Dataset entries:

****

-- ==== Sys2Proof/Tests/Slice0.lean ====
section
/-! SUPPORT. Tests. Words written out from the encodings of rule R94; one step at a time on small states with
values from 95_test_vectors.md; and for every statement with hypotheses a state and operands that meet them,
at the ends of the ranges too. -/

namespace Sys2Proof.Tests

open Sys2Proof Sys2Proof.Machine

-- One proof at a time: each asks for much stack, and all at once would ask for more than there is.
set_option Elab.async false

/-! ## Well-formedness (R91): the count of MOV and ZERO -/

theorem test_wf_mov_count_zero_refused : (Instr.mov 1 2 0).wf = false := by decide +kernel

theorem test_wf_zero_count_zero_refused : (Instr.zero 1 0).wf = false := by decide +kernel

theorem test_wf_counts_accepted :
    (Instr.mov 1 2 1).wf = true ∧ (Instr.mov 1 2 127).wf = true ∧ (Instr.zero 1 1).wf = true := by decide +kernel

/-! ## Decoding: one word for every command, each field at its place (R91, R94) -/

theorem test_decode_data :
    ([(0x00000000, .nop), (0x01FFABCD, (.ldfe 127 109517)), (0x02FFABCD, (.stfe 127 109517)),
      (0x03FFABCD, (.ldraw 127 109517)), (0x04FFABCD, (.straw 127 109517)),
      (0x050BABCD, (.ldk 5 109517)), (0x060BABCD, (.stk 5 109517)), (0x070BABCD, (.ldki 5 109517)),
      (0x08FF02A8, (.mov 127 64 85)), (0x09FE0200, (.zero 127 64)), (0x0AFE0000, (.one 127))] : List (Word × Instr)).all
      (fun x => decode x.1 == .ok x.2 && encode x.2 == x.1) = true := by decide +kernel

theorem test_decode_units :
    ([(0x10FF02A8, (.mmul 127 64 85)), (0x11FF02A8, (.bmul 127 64 85)),
      (0x12FF0000, (.tomont 127 64)), (0x13FF0000, (.frommont 127 64))] : List (Word × Instr)).all
      (fun x => decode x.1 == .ok x.2 && encode x.2 == x.1) = true := by decide +kernel

theorem test_decode_fp :
    ([(0x20FF02A8, (.fadd 127 64 85)), (0x21FF02A8, (.fsub 127 64 85)),
      (0x22FF02A8, (.fmul 127 64 85)), (0x23FF0000, (.fsqr 127 64)), (0x24FF0000, (.fneg 127 64)),
      (0x25FF0000, (.finv 127 64)), (0x26FF0028, (.fpow 127 64 5)), (0x27FF0000, (.fsqrt 127 64)),
      (0x2801FC00, (.fisz 127)), (0x2901FE00, (.feq 127 64)), (0x2A01FE00, (.flt 127 64)),
      (0x2B01FC00, (.fissq 127)), (0x2C01FC00, (.fsign 127)), (0x2D01FF84, (.fbit 127 900)),
      (0x2EFF02A8, (.ffrob 127 64 85))] : List (Word × Instr)).all
      (fun x => decode x.1 == .ok x.2 && encode x.2 == x.1) = true := by decide +kernel

theorem test_decode_fp2 :
    ([(0x30FF02A8, (.f2add 127 64 85)), (0x31FF02A8, (.f2sub 127 64 85)),
      (0x32FF02A8, (.f2mul 127 64 85)), (0x33FF0000, (.f2sqr 127 64)), (0x34FF0000, (.f2neg 127 64)),
      (0x35FF0000, (.f2inv 127 64)), (0x36FF02A8, (.f2frob 127 64 85)), (0x3701FC00, (.f2isz 127)),
      (0x3801FE00, (.f2eq 127 64))] : List (Word × Instr)).all
      (fun x => decode x.1 == .ok x.2 && encode x.2 == x.1) = true := by decide +kernel

theorem test_decode_fp3 :
    ([(0x40FF02A8, (.f3add 127 64 85)), (0x41FF02A8, (.f3sub 127 64 85)),
      (0x42FF02A8, (.f3mul 127 64 85)), (0x43FF0000, (.f3sqr 127 64)), (0x44FF0000, (.f3neg 127 64)),
      (0x45FF0000, (.f3inv 127 64)), (0x46FF02A8, (.f3frob 127 64 85)), (0x4701FC00, (.f3isz 127)),
      (0x4801FE00, (.f3eq 127 64))] : List (Word × Instr)).all
      (fun x => decode x.1 == .ok x.2 && encode x.2 == x.1) = true := by decide +kernel

theorem test_decode_fp6 :
    ([(0x50FF02A8, (.f6add 127 64 85)), (0x51FF02A8, (.f6sub 127 64 85)),
      (0x52FF02A8, (.f6mul 127 64 85)), (0x53FF0000, (.f6sqr 127 64)), (0x54FF0000, (.f6neg 127 64)),
      (0x55FF0000, (.f6inv 127 64)), (0x56FF02A8, (.f6frob 127 64 85)), (0x5701FC00, (.f6isz 127)),
      (0x5801FE00, (.f6eq 127 64))] : List (Word × Instr)).all
      (fun x => decode x.1 == .ok x.2 && encode x.2 == x.1) = true := by decide +kernel

theorem test_decode_fp12 :
    ([(0x60FF02A8, (.f12add 127 64 85)), (0x61FF02A8, (.f12sub 127 64 85)),
      (0x62FF02A8, (.f12mul 127 64 85)), (0x63FF0000, (.f12sqr 127 64)),
      (0x64FF0000, (.f12neg 127 64)), (0x65FF0000, (.f12inv 127 64)),
      (0x66FF02A8, (.f12frob 127 64 85)), (0x6701FC00, (.f12isz 127)), (0x6801FE00, (.f12eq 127 64)),
      (0x69FF0000, (.f12uinv 127 64)), (0x6AFF0000, (.f12csqr 127 64)),
      (0x6BFF0028, (.f12cexp 127 64 5))] : List (Word × Instr)).all
      (fun x => decode x.1 == .ok x.2 && encode x.2 == x.1) = true := by decide +kernel

theorem test_decode_g1 :
    ([(0x70FF0000, (.pdbl 127 64)), (0x71FF02A8, (.padd 127 64 85)),
      (0x72FF02A8, (.pmadd 127 64 85)), (0x73FF0000, (.pneg 127 64)), (0x74FF0000, (.paff 127 64)),
      (0x7501FC00, (.pisid 127)), (0x7601FE00, (.peq 127 64)), (0x7701FC00, (.piswf 127)),
      (0x78FE0000, (.pzero 127)), (0x79FE0000, (.pone 127)), (0x7AFF0028, (.psmul 127 64 5)),
      (0x7BFF002E, (.psmulw 127 64 5 6)), (0x7C0A1800, (.winsel1 5 6))] : List (Word × Instr)).all
      (fun x => decode x.1 == .ok x.2 && encode x.2 == x.1) = true := by decide +kernel

theorem test_decode_g2 :
    ([(0x80FF0000, (.qdbl 127 64)), (0x81FF02A8, (.qadd 127 64 85)),
      (0x82FF02A8, (.qmadd 127 64 85)), (0x83FF0000, (.qneg 127 64)), (0x84FF0000, (.qaff 127 64)),
      (0x8501FC00, (.qisid 127)), (0x8601FE00, (.qeq 127 64)), (0x8701FC00, (.qiswf 127)),
      (0x88FE0000, (.qzero 127)), (0x89FE0000, (.qone 127)), (0x8AFF0028, (.qsmul 127 64 5)),
      (0x8BFF002E, (.qsmulw 127 64 5 6)), (0x8C0A1800, (.winsel2 5 6))] : List (Word × Instr)).all
      (fun x => decode x.1 == .ok x.2 && encode x.2 == x.1) = true := by decide +kernel

theorem test_decode_pairing :
    ([(0x9001FC01, (.precomp 1 127)), (0x91FF0001, (.miller 127 64 1)),
      (0x92FF02A8, (.miller2 127 64 85)), (0x93FF0000, (.fexpe 127 64)),
      (0x94FF0000, (.fexph 127 64)), (0x95FF0000, (.fexp 127 64)), (0x96FF0000, (.expz 127 64)),
      (0x97FF02A8, (.pair 127 64 85)), (0x98FF02A8, (.pairr 127 64 85))] : List (Word × Instr)).all
      (fun x => decode x.1 == .ok x.2 && encode x.2 == x.1) = true := by decide +kernel

/-- Words R93 and R100 call illegal: a reserved opcode, and a must-be-zero field that is not zero. -/
theorem test_decode_illegal :
    ([0xFF000000, 0x0B000000, 0x00020000, 0x20020819, 0x23020808, 0x26020840, 0x05100000, 0x08020800,
      0x90002802, 0x7C022400] : List Word).all (fun w => decodeTableWord 32 w.toNat == none) = true := by
  decide +kernel

/-! ## Configurations (95_test_vectors.md section 1) -/

theorem toyBN_wf : toyBN.WF := ⟨by norm_num [toyBN], by decide +kernel⟩

theorem toyBLS12_wf : toyBLS12.WF := ⟨by norm_num [toyBLS12], by decide +kernel⟩

theorem toyBN2over3_wf : toyBN2over3.WF := ⟨by norm_num [toyBN2over3, toyBN], by decide +kernel⟩

theorem test_cfg_square_nonresidue_refused : ({ toyBN with nr2 := 4 } : Config).wfCheck = false := by
  decide +kernel

/-- Section 1.4: BLS12-381-G1 takes the default of RBITS, 384, and is well formed. -/
theorem test_cfg_bls381 : bls381G1.rbits = 384 ∧ bls381G1.wfCheck = true := by decide +kernel

/-- R9: `P` is prime: 1022117 = 1009 * 1013 has no small factor. -/
theorem test_cfg_composite_refused : primeTest 1022117 = false ∧ primeTest 1022137 = true := by
  decide +kernel

/-- Section 1.1: the derived constants of TOY-BN and the steps of section 4.3. -/
theorem test_derived_constants :
    (montPInv toyBN, redc toyBN 10404, barrettMu toyBN, barrettReduce toyBN 1260, twoInv toyBN,
      (twistB toyBN).c0, (twistB toyBN).c1) = (87, 68, 159, 24, 52, 2, 102) := by decide +kernel

/-! ## One step of a command (95_test_vectors.md sections 3 to 8) -/

/-- TOY-BN after reset with canonical values loaded from cell `b` and a value in every integer register. -/
def st (b : Nat) (vs : List Nat) (k : Nat := 5) : State :=
  { setValues (State.resetOf toyBN) b vs with
      k := Vector.replicate 8 (BitVec.ofNat 768 k), kv := Vector.replicate 8 true }

/-- The canonical values of the `n` cells from `b` after the command. -/
def out (i : Instr) (s : State) (b n : Nat) : Option (List Nat) :=
  (nextOf (exec i s)).map fun t => (List.range n).map fun j => canon t (b + j)

/-- The raw contents. -/
def outRaw (i : Instr) (s : State) (b n : Nat) : Option (List Nat) :=
  (nextOf (exec i s)).map fun t => (List.range n).map fun j => rawCell t (b + j)

/-- The test flag after the command. -/
def flag (i : Instr) (s : State) : Option Bool := (nextOf (exec i s)).map (·.t)

/-- The fault code after the command; 0 when it completed. -/
def code (i : Instr) (s : State) : Option (BitVec 4) := (nextOf (exec i s)).map (·.fcode)

/-- An integer register after the command. -/
def reg (i : Instr) (s : State) (r : KIdx) : Option Nat := (nextOf (exec i s)).map (kReg · r)

/-- A byte of XMEM after the command. -/
def byte (i : Instr) (s : State) (a : Nat) : Option Byte := (nextOf (exec i s)).map (memRead ·.xmem a)

/-- The state of section 4. -/
def fpState : State := st 1 [5, 7, 0, 1, 102, 100, 52]

/-- `c` of section 6: an element of the cyclotomic subgroup of TOY-BN. -/
def cyclo : List Nat := [14, 58, 65, 61, 46, 101, 41, 15, 29, 41, 21, 47]

/-- The start of section 8: `G` in the cells 0 to 2, `Q` in the cells 10 to 15. -/
def pairState : State := st 0 [2, 42, 1, 0, 0, 0, 0, 0, 0, 0, 86, 29, 88, 47, 1, 0]

/-- The bank of section 8.1. -/
def bankQ : Bank := ⟨⟨86, 29⟩, ⟨88, 47⟩,
  [⟨⟨101, 66⟩, ⟨95, 29⟩, ⟨30, 9⟩⟩, ⟨⟨17, 30⟩, ⟨15, 93⟩, ⟨102, 57⟩⟩, ⟨⟨9, 19⟩, ⟨31, 85⟩, ⟨82, 45⟩⟩]⟩

theorem test_nop_completes :
    (nextOf (exec .nop State.reset)).map (fun t => (t.done, t.busy, t.fault)) = some (true, false, false) := by
  decide +kernel

theorem test_mov_overlap : out (.mov 2 0 4) (st 0 [1, 2, 3, 4, 5, 6]) 0 6 = some [1, 2, 1, 2, 3, 4] := by
  decide +kernel

theorem test_mov_uninit : code (.mov 10 5 2) (st 0 [1, 2, 3, 4, 5, 6]) = some 4 := by decide +kernel

theorem test_zero : out (.zero 0 3) (st 0 [1, 2, 3, 4, 5, 6]) 0 4 = some [0, 0, 0, 4] := by decide +kernel

theorem test_zero_regrange : code (.zero 126 3) (st 0 [1, 2, 3, 4, 5, 6]) = some 3 := by decide +kernel

theorem test_one : outRaw (.one 11) State.reset 11 1 = some [50] := by decide +kernel

theorem test_ldfe :
    outRaw (.ldfe 1 0x20) { State.reset with xmem := memWrite [] 0x20 102 } 1 1 = some [53] := by
  decide +kernel

theorem test_ldraw :
    outRaw (.ldraw 1 0x20) { State.reset with xmem := memWrite [] 0x20 102 } 1 1 = some [102] := by
  decide +kernel

theorem test_ldfe_range : code (.ldfe 1 0x20) { State.reset with xmem := memWrite [] 0x20 103 } = some 6 := by
  decide +kernel

theorem test_ldfe_xaddr : code (.ldfe 0 0x1000) State.reset = some 5 := by decide +kernel

theorem test_stfe : byte (.stfe 2 0x41) (st 1 [9, 81]) 0x41 = some 81 := by decide +kernel

theorem test_straw : byte (.straw 2 0x42) (st 1 [9, 81]) 0x42 = some 33 := by decide +kernel

theorem test_ldk_big_endian :
    reg (.ldk 1 0x100) { State.reset with xmem := memWriteList [] 0x100 [0x34, 0x12], ctrl := 4 } 1 = some (0x3412 * 2 ^ 752) := by
  decide +kernel

theorem test_ldk_xaddr : code (.ldk 1 0xFA1) State.reset = some 5 := by decide +kernel

theorem test_stk_big_endian : byte (.stk 0 0x200) { st 0 [] 0x1234 with ctrl := 4 } 0x25F = some 0x34 := by
  decide +kernel

theorem test_stk_last_address : code (.stk 7 0xFA0) (st 0 []) = some 0 := by decide +kernel

theorem test_ldki : reg (.ldki 7 0x1FFFF) State.reset 7 = some 131071 := by decide +kernel

theorem test_mmul : outRaw (.mmul 10 1 2) fpState 10 1 = some [102] := by decide +kernel

theorem test_bmul : outRaw (.bmul 10 1 2) fpState 10 1 = some [53] := by decide +kernel

theorem test_tomont : outRaw (.tomont 10 1) fpState 10 1 = some [37] := by decide +kernel

theorem test_frommont : outRaw (.frommont 10 1) fpState 10 1 = some [5] := by decide +kernel

theorem test_fadd_wraps : out (.fadd 10 5 2) fpState 10 1 = some [6] := by decide +kernel

theorem test_fsub_borrows : out (.fsub 10 1 2) fpState 10 1 = some [101] := by decide +kernel

theorem test_fmul : out (.fmul 10 1 2) fpState 10 1 = some [35] := by decide +kernel

theorem test_fsqr : out (.fsqr 10 2) fpState 10 1 = some [49] := by decide +kernel

theorem test_fneg_zero : out (.fneg 10 3) fpState 10 1 = some [0] := by decide +kernel

theorem test_fneg : out (.fneg 10 1) fpState 10 1 = some [98] := by decide +kernel

theorem test_finv : out (.finv 10 1) fpState 10 1 = some [62] := by decide +kernel

theorem test_ffrob : out (.ffrob 10 1 5) fpState 10 1 = some [5] := by decide +kernel

theorem test_fsqrt_seven : out (.fsqrt 10 2) fpState 10 1 = some [25] := by decide +kernel

theorem test_fpow_five : out (.fpow 10 1 0) fpState 10 1 = some [35] := by decide +kernel

theorem test_fpow_zero_base : out (.fpow 10 3 0) fpState 10 1 = some [0] := by decide +kernel

theorem test_finv_zero : code (.finv 10 3) fpState = some 7 := by decide +kernel

theorem test_fsqrt_nonsquare : code (.fsqrt 10 1) fpState = some 8 := by decide +kernel

theorem test_fisz : flag (.fisz 3) { fpState with t := false } = some true := by decide +kernel

theorem test_feq : flag (.feq 1 2) { fpState with t := true } = some false := by decide +kernel

theorem test_flt_canonical : flag (.flt 1 2) { fpState with t := false } = some true := by decide +kernel

theorem test_flt_same : flag (.flt 1 1) { fpState with t := true } = some false := by decide +kernel

theorem test_fissq : flag (.fissq 2) { fpState with t := false } = some true := by decide +kernel

theorem test_fissq_zero : flag (.fissq 3) { fpState with t := true } = some false := by decide +kernel

theorem test_fsign : flag (.fsign 7) { fpState with t := false } = some true := by decide +kernel

theorem test_fbit : flag (.fbit 1 2) { fpState with t := false } = some true := by decide +kernel

theorem test_fbit_past : flag (.fbit 1 900) { fpState with t := true } = some false := by decide +kernel

theorem test_f2add : out (.f2add 10 0 2) (st 0 [3, 4, 5, 6, 0, 0]) 10 2 = some [8, 10] := by decide +kernel

theorem test_f2sub : out (.f2sub 10 0 2) (st 0 [3, 4, 5, 6, 0, 0]) 10 2 = some [101, 101] := by
  decide +kernel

****

▸ **EXERCISE PROMPT**:
What number of lines in the data above include the string "small"? Answer with that number only.

▸ **TASK ANSWER**:
2